Excerpted records
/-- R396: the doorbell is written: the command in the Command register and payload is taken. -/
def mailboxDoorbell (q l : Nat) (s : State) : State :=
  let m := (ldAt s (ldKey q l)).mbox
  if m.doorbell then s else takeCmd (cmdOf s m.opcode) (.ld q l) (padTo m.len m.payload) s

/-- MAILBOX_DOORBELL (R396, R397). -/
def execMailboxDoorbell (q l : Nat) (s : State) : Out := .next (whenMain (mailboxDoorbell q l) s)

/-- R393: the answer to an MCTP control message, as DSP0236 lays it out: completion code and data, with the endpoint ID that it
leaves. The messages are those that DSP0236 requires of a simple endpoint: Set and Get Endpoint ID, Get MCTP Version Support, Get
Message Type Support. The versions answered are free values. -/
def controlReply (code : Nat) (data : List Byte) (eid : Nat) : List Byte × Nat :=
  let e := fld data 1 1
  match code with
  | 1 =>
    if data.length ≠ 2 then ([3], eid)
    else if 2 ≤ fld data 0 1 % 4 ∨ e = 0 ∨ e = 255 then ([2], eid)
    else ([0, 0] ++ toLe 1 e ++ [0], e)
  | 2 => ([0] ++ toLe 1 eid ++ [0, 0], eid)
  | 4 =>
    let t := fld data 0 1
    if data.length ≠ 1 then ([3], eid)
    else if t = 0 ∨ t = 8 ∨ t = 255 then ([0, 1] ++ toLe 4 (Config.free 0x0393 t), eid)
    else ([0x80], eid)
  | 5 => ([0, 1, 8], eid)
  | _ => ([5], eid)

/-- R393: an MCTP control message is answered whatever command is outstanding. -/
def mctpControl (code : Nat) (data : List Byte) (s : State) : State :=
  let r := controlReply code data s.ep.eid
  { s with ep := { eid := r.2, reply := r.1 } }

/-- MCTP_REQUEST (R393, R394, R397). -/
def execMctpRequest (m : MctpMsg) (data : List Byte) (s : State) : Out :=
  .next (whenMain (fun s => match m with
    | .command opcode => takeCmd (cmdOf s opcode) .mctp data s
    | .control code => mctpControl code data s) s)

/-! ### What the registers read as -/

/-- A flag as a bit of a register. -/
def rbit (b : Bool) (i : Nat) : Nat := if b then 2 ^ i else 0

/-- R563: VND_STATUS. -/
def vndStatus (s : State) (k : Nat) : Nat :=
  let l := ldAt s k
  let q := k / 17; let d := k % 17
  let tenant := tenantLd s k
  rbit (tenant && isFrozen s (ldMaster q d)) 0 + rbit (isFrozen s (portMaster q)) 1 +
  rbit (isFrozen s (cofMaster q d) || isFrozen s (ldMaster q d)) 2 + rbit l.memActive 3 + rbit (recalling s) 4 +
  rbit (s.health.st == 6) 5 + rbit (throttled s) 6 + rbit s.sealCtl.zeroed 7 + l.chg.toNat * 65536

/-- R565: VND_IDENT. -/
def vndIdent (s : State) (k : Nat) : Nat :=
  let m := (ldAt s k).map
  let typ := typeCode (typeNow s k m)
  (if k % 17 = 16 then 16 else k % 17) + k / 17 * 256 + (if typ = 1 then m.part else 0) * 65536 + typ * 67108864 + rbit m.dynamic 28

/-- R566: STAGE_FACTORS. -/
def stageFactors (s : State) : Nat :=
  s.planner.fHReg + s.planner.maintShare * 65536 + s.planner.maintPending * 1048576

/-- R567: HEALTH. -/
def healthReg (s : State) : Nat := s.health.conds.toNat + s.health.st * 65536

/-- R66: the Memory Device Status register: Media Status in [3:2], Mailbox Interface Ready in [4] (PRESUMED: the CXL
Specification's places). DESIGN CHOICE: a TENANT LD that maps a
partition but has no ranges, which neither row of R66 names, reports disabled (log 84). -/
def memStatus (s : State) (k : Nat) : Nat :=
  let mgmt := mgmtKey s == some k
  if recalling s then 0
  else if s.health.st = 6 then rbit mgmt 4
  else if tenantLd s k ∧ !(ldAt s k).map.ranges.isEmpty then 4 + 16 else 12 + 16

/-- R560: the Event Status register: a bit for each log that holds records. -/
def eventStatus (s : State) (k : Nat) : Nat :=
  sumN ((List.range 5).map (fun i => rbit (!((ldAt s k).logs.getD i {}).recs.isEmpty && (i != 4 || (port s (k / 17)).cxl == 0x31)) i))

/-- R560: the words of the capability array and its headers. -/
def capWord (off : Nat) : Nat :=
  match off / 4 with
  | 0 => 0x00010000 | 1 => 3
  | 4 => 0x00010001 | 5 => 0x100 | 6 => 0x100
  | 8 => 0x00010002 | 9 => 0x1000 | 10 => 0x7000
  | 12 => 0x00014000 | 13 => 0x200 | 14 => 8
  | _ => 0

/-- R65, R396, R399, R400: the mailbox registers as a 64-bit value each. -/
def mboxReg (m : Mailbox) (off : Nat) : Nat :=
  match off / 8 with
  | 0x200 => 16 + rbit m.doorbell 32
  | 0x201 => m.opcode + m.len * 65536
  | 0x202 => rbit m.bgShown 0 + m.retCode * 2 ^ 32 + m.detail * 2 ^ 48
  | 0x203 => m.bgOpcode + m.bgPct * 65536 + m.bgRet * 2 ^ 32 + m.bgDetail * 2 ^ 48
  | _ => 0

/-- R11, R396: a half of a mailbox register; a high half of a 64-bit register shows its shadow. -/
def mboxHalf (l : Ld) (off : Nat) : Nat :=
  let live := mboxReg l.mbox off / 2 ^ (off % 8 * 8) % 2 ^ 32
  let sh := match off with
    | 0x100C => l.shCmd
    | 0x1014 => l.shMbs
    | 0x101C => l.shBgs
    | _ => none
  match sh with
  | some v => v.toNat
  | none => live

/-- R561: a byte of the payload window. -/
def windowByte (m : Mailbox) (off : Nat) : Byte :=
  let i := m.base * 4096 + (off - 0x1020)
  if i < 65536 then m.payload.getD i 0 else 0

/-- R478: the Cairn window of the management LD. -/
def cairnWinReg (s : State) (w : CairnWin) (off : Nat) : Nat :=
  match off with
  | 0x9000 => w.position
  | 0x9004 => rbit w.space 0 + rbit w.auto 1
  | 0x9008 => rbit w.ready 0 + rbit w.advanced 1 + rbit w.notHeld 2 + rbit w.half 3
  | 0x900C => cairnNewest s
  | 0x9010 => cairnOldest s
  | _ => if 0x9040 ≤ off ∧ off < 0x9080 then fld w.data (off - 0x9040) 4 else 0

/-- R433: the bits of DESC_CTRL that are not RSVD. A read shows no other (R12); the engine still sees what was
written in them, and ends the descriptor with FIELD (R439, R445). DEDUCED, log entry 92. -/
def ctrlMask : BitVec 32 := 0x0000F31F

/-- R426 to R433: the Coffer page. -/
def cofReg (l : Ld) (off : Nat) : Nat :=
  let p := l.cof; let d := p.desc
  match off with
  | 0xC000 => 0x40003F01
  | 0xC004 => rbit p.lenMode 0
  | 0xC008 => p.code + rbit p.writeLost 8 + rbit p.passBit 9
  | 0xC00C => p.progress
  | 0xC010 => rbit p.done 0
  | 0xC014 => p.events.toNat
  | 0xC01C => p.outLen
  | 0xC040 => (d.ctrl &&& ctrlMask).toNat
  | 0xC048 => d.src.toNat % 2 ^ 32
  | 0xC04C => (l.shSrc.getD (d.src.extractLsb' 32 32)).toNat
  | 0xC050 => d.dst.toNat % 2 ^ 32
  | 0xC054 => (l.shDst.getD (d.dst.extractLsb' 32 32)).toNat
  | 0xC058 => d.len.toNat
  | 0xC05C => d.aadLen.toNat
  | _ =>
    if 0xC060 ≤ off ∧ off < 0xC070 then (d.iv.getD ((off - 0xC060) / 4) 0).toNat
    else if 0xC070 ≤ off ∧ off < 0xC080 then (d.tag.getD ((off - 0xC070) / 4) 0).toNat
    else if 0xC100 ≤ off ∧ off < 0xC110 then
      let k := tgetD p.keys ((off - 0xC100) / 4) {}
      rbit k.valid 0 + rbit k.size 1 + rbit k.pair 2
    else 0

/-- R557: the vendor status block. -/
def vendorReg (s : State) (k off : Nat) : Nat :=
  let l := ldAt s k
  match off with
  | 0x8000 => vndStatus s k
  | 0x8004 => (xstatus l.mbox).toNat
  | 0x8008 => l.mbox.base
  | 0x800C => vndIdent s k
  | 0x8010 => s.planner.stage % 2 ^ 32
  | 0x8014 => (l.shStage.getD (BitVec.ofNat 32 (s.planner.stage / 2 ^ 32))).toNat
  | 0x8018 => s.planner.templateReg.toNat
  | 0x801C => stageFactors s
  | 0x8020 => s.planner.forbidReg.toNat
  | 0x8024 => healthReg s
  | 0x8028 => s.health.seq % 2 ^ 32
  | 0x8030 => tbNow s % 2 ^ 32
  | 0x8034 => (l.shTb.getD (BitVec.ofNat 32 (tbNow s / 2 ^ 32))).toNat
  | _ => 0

==

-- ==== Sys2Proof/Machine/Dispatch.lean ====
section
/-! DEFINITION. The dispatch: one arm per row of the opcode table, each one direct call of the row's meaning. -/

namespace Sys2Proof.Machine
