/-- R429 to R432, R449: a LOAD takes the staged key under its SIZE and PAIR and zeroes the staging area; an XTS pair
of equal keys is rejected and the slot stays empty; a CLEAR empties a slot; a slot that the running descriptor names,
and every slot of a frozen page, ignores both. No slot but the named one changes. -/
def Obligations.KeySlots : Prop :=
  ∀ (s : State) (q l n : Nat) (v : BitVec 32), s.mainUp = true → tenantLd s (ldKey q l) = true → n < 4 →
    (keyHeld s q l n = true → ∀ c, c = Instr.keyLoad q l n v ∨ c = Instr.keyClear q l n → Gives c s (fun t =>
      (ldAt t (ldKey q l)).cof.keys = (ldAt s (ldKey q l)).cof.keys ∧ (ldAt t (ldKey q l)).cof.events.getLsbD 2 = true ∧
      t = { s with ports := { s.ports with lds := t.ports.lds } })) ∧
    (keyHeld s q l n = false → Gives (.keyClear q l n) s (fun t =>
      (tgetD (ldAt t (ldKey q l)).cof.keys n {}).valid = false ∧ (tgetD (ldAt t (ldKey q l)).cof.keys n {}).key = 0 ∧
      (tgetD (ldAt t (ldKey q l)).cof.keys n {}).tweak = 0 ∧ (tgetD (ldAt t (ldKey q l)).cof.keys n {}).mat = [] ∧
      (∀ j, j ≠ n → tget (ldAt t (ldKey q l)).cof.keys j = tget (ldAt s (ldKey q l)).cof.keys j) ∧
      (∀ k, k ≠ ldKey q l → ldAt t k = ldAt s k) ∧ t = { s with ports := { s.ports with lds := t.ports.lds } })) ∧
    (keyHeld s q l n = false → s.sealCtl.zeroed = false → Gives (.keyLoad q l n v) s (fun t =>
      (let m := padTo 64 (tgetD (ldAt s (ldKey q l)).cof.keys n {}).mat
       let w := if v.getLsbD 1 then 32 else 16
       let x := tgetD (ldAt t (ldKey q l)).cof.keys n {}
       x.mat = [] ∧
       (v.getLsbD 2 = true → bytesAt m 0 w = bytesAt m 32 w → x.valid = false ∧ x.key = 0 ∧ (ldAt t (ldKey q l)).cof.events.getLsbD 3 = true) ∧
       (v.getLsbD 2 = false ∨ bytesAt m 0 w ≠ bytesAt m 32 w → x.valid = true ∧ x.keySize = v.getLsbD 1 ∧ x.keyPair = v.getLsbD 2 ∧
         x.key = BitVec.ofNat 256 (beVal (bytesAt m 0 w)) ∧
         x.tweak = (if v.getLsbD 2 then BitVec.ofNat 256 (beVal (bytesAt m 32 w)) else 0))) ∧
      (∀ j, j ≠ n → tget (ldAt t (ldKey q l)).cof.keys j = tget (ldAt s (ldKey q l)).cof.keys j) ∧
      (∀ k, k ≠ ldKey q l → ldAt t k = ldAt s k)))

Task details
Show me each line of the listing above with "endpoint" in it.

Answer for the task
/-- R393: the answer to an MCTP control message, as DSP0236 lays it out: completion code and data, with the endpoint ID that it
leaves. The messages are those that DSP0236 requires of a simple endpoint: Set and Get Endpoint ID, Get MCTP Version Support, Get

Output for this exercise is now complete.